I mostly agree with the author, but I’d like to see it from a different angle: big companies don’t care much about the time to market, but they care about the impact they’ll have in customers. Doing things fast may lead to bad press due to unexpected errors from not being careful, but besides, enterprises don’t have to struggle to get more customers, they’re there for free. To deep dive into this, we’ll have to differentiate between two kind of features, the so called one way doors versus two way doors (i.e. reversible decisions). In this post I’ll focus on the first kind, the ones that once you launch there’s no turning back. You may ask: How can a feature be non reversible? Well, if you launched something that the customers love and they didn’t have, you can’t take that out.

In the startup world, it’s used to build prototypes fast and throw them away in case they didn’t work. You may ask, why doesn’t big companies do the same? I believe (and this is a personal opinion), that it has to do with the size of the reachable audience. If you’re startup, it means you’re in the way of building your customer database which will be growing gradually. This gives you time to scale your solution and eventually that solution will be a big differentiator that will help attracting more and more customers to you. This is usually seen as the time to market: there’s this sweet spot where your feature may not be good enough, but the sooner you launch it will allow you to have more profit in the future than waiting to have it completed.

On the other side, if you are a big company, you’ll probably have a database of customers that can easily be 100,000 times bigger than the target audience of your prototype. So, will your proof of concept prototype be ready to receive such scale? Probably the answer is no and you’ll have to invest a lot of time into building the software and infrastructure to support such load. But you can’t remove the feature from your customers, which puts you in an awkward position: 1. Your customers that don’t have the feature will start requesting it (if you’re a big company your feature will be on the social networks and quickly in the news) 2. Your business partners will start pushing for the feature to be ready, as they’ll start seeing every delay as a loose of money. 3. Your team will start having to make quality sacrifices in order to deliver fast, leaving a lot of technical debt that will come back as operational burden.

This is why, I believe enterprises try to build the right thing from the begining. There’s no point to be the first on releasing such a feature: while a startup could use that as a differentiatior to attract more customers, a big company already have them. So they put a lot of effort in estimating the load of each service, building software that can support that expected load, adding monitoring and alarms and preparing the team to operate the system.

  1. Estimating the load of each service: this allows companies to properly scale the system.
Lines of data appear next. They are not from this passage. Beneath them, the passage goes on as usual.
/-- BUCKET_CONTRIBUTION (R279, R287, R294): a member's values of bucket `k` reach the collective unit; with this member's own rank, it
contributes. A bucket of another length is that of an operation that differs (R279). -/
def State.bucketContribution (s : State) (o : OpRef) (b rank : Nat) (sent : List W32) : State :=
  match s.fabRun o with
  | some (p, r, g) =>
    match r.kind with
    | .gx f bs =>
      match bs[b]? with
      | some x =>
        if x.closed || g.nmemb ≤ rank || x.parts.any (·.rank = rank) then s
        else if rank = g.rank then (if s.fnRuns (.vf p) then s.ownBucket o b false else s)
        else if sent.length ≠ f.len b then s.fabEnd p o .malformed 0x65
        else
          let x' : Bucket := { x with openedAt := some (x.openedAt.getD s.pwr.clk), parts := x.parts ++ [⟨rank, sent⟩] }
          (s.setBucket p r f bs b x').landBucket o b
      | none => s
    | _ => s
  | none => s

/-- BUCKET_CONTRIBUTION. -/
def execBucketContribution (o : OpRef) (k rank : Nat) (sent : List W32) (s : State) : Host.Outcome State Fault Refusal :=
  .next (s.bucketContribution o k rank sent)

/-- BUCKET_DEADLINE (R294): DL_US has passed since the bucket's first contribution. -/
def State.bucketDeadline (s : State) (o : OpRef) (b : Nat) : State :=
  match s.fabRun o with
  | some (p, r, g) =>
    match r.kind with
    | .gx f bs =>
      match bs[b]? with
      | some x =>
        match x.openedAt with
        | some t =>
          if f.dlUs ≠ 0 && f.dlUs * 1000 ≤ s.since t && !x.complete g.nmemb then
            (s.setBucket p r f bs b { x with closed := true }).landBucket o b
          else s
        | none => s
      | none => s
    | _ => s
  | none => s

/-- BUCKET_DEADLINE. -/
def execBucketDeadline (o : OpRef) (k : Nat) (s : State) : Host.Outcome State Fault Refusal := .next (s.bucketDeadline o k)

/-- LATE_CONTRIBUTION (R295). -/
def execLateContribution (o : OpRef) (k : Nat) (s : State) : Host.Outcome State Fault Refusal :=
  .next (match o.cmd.ring with
    | .vf p _ => if s.fnRuns (.vf p) then s.ownBucket o k true else s
    | .pf _ => s)

/-! ### ALLGATHER and BCAST (R290) -/

/-- ALLGATHER and BCAST start. -/
def State.gather (s : State) (o : OpRef) (bcast : Bool) : State :=
  match s.nextOp o 6 (if bcast then 3 else 2), o.cmd.ring with
  | some (k, op), .vf p _ =>
    let gid := BitVec.ofNat 16 (op.field 10 2)
    let root := op.field 12 2
    let src := op.field 16 4
    let dst := op.field 20 4
    let n := op.field 24 4
    if !op.zero 8 10 || !op.zero 14 16 || !op.zero 28 32 || n = 0 || 65535 < n || (!bcast && root ≠ 0) then s.opInstant o .malformed 0x61
    else match s.groupOf p gid with
      | none => s.opInstant o .malformed 0x64
      | some g =>
        if g.nmemb ≤ root then s.opInstant o .malformed 0x64
        else if !bcast && rangesMeet (src, n) (dst, n * g.nmemb) then s.opInstant o .malformed 0x67
        else
          let sends := !bcast || g.rank = root
          let spans := (if sends then [(src, n)] else []) ++ (if bcast then (if sends then [] else [(dst, n)]) else [(dst, n * g.nmemb)])
          s.fabBegin p o op k gid true spans (.gather (if bcast then some root else none) src dst n [] false)
  | _, _ => s

/-- ALLGATHER. -/
def execAllgather (o : OpRef) (s : State) : Host.Outcome State Fault Refusal := .next (s.gather o false)

/-- BCAST. -/
def execBcast (o : OpRef) (s : State) : Host.Outcome State Fault Refusal := .next (s.gather o true)

/-- No transaction of the operation waits for its acknowledgement. -/
def State.allAcked (s : State) (o : OpRef) : Bool := !s.net.e2e.any (·.op = some o)

/-- R290, R292: an operation ends once everything it receives has landed and everything it sends has been acknowledged. -/
def State.fabDone (s : State) (o : OpRef) : State :=
  match s.fabRun o with
  | some (p, r, g) =>
    match r.kind with
    | .gather root _ _ _ landed sent =>
      let sends := root.all (· = g.rank)
      let want := match root with
        | none => List.range g.nmemb
        | some j => if j = g.rank then [] else [j]
      if (!sends || sent) && want.all landed.contains && s.allAcked o then s.fabEnd p o .ok 0 else s
    | .send _ _ _ _ _ _ sent => if sent && s.allAcked o then s.fabEnd p o .ok 0 else s
    | _ => s
  | none => s

/-- Send whole tiles to ranks. -/
def State.sendTiles (s : State) (p : Pid) (o : OpRef) (g : Group) (ranks : List Nat) (n : Nat) (tc : Fin 4) : State :=
  ranks.foldl (fun s j => s.fabSend p (g.nodes.getD j s.net.active.node) tc (n * tileBytes) (some o)) s

/-- This member's own tiles of an ALLGATHER or BCAST go out, and an ALLGATHER's to their own place. -/
def State.gatherOwn (s : State) (p : Pid) (r : FabRun) (g : Group) (root : Option Nat) (src dst n : Nat) (landed : List Nat) : State :=
  let o := r.op
  let here := if root.isNone then (spanTiles (dst + g.rank * n, n)) else []
  match s.lostMember g (fun _ => false) with
  | some d => s.fabEnd p o .fabricPathLost d
  | none =>
    s.withTiles p o (spanTiles (src, n) ++ here) (s.runTag p r) fun s =>
      let b := s.load p (src * tileBytes) (n * tileBytes)
      let s := s.loaded p (src * tileBytes) (n * tileBytes)
      let s := if root.isNone then s.store p ((dst + g.rank * n) * tileBytes) b (s.runTag p r) else s
      let s := s.sendTiles p o g ((List.range g.nmemb).filter (· ≠ g.rank)) n 1
      (s.setRun p { r with kind := .gather root src dst n (if root.isNone then landed ++ [g.rank] else landed) true }).fabDone o

/-- Fabric data that cannot land: stale (R245, R293). -/
def State.staleLanding (s : State) (p : Pid) (o : OpRef) : State :=
  (s.modScb p fun S => { S with staleCnt := satAdd S.staleCnt 1 }).fabEnd p o .epochRevoked 1

/-- Another member's tiles of an ALLGATHER or BCAST land. -/
def State.gatherLand (s : State) (p : Pid) (r : FabRun) (root : Option Nat) (src dst n : Nat) (landed : List Nat) (sent : Bool)
    (rank : Nat) (data : Bytes) : State :=
  let o := r.op
  let first := if root.isNone then dst + rank * n else dst
  if data.length ≠ n * tileBytes then s.fabEnd p o .malformed 0x65
  else
    let tag := if r.spec then s.landTag p r.epoch else some none
    match tag with
    | none => s.staleLanding p o
    | some tag =>
      s.withTiles p o (spanTiles (first, n)) (s.runTag p r) fun s =>
        ((s.store p (first * tileBytes) data tag).setRun p
          { r with kind := .gather root src dst n (landed ++ [rank]) sent }).fabDone o

/-! ### SEND and RECV (R291 to R293) -/

/-- Another SEND (or RECV) of the same key is active (R291). -/
def State.keyBusy (s : State) (p : Pid) (g : W16) (sends : Bool) (chan mb peer : Nat) : Bool :=
  (s.prt p).gx.runs.any fun r => r.group = g && match r.kind with
    | .send c m q _ _ _ _ => sends && c = chan && m = mb && q = peer
    | .recv c m q _ _ _ _ => !sends && c = chan && m = mb && q = peer
    | _ => false

/-- SEND and RECV start. -/
def State.channelOp (s : State) (o : OpRef) (sends : Bool) : State :=
  match s.nextOp o 6 (if sends then 4 else 5), o.cmd.ring with
  | some (k, op), .vf p _ =>
    let chan := op.field 8 1
    let mb := op.field 9 1
    let gid := BitVec.ofNat 16 (op.field 10 2)
    let peer := op.field 12 2
    let b14 := op.field 14 1
    let b15 := op.field 15 1
    let tile := op.field 16 4
    let n := op.field 20 4
    let tmo := op.field 24 4
    let dk := !sends && b14 = 1
    let bad := 64 ≤ chan || 64 ≤ mb || n = 0 || 65535 < n || !op.zero 28 32
      || (if sends then b14 ≠ 0 || b15 ≠ 0 else 2 ≤ b14 || (if dk then 16 ≤ b15 || 64 ≤ tile else b15 ≠ 0))
    if bad then s.opInstant o .malformed 0x61
    else match s.groupOf p gid with
      | none => s.opInstant o .malformed 0x64
      | some g =>
        if g.nmemb ≤ peer || peer = g.rank then s.opInstant o .malformed 0x64
        else if s.keyBusy p gid sends chan mb peer then s
        else match s.unreachable (g.nodes.getD peer 0) with
          | some d => s.opInstant o .fabricPathLost (pathLost (g.nodes.getD peer 0).toNat d)
          | none =>
            let kind : FabKind := if sends then .send chan mb peer tile n tmo false
              else .recv chan mb peer n tmo tile
                (if dk then some (⟨tile % 64, Nat.mod_lt _ (by omega)⟩, ⟨b15 % 16, Nat.mod_lt _ (by omega)⟩) else none)
            s.fabBegin p o op k gid false (if dk then [] else [(tile, n)]) kind
  | _, _ => s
The issue with underscaling should be obvious, while overscaling at a big company means loosing a lot of money: a 2x estimation miss in a small company maybe means having 2 or 4 extra servers, while in a big company it can represent having 500 unutilized servers (it’s just a naive example but I hope it helps).
  2. Building software that supports the load: you can easily build an application with a load balancer to serve a small set of customers. When it comes to big scale you’ll have to start thinking in going multi-region, sharding your databases, decoupling your services into small ones, being careful on dealing with the memory and concurrency, consolidating logs and metrics, etc.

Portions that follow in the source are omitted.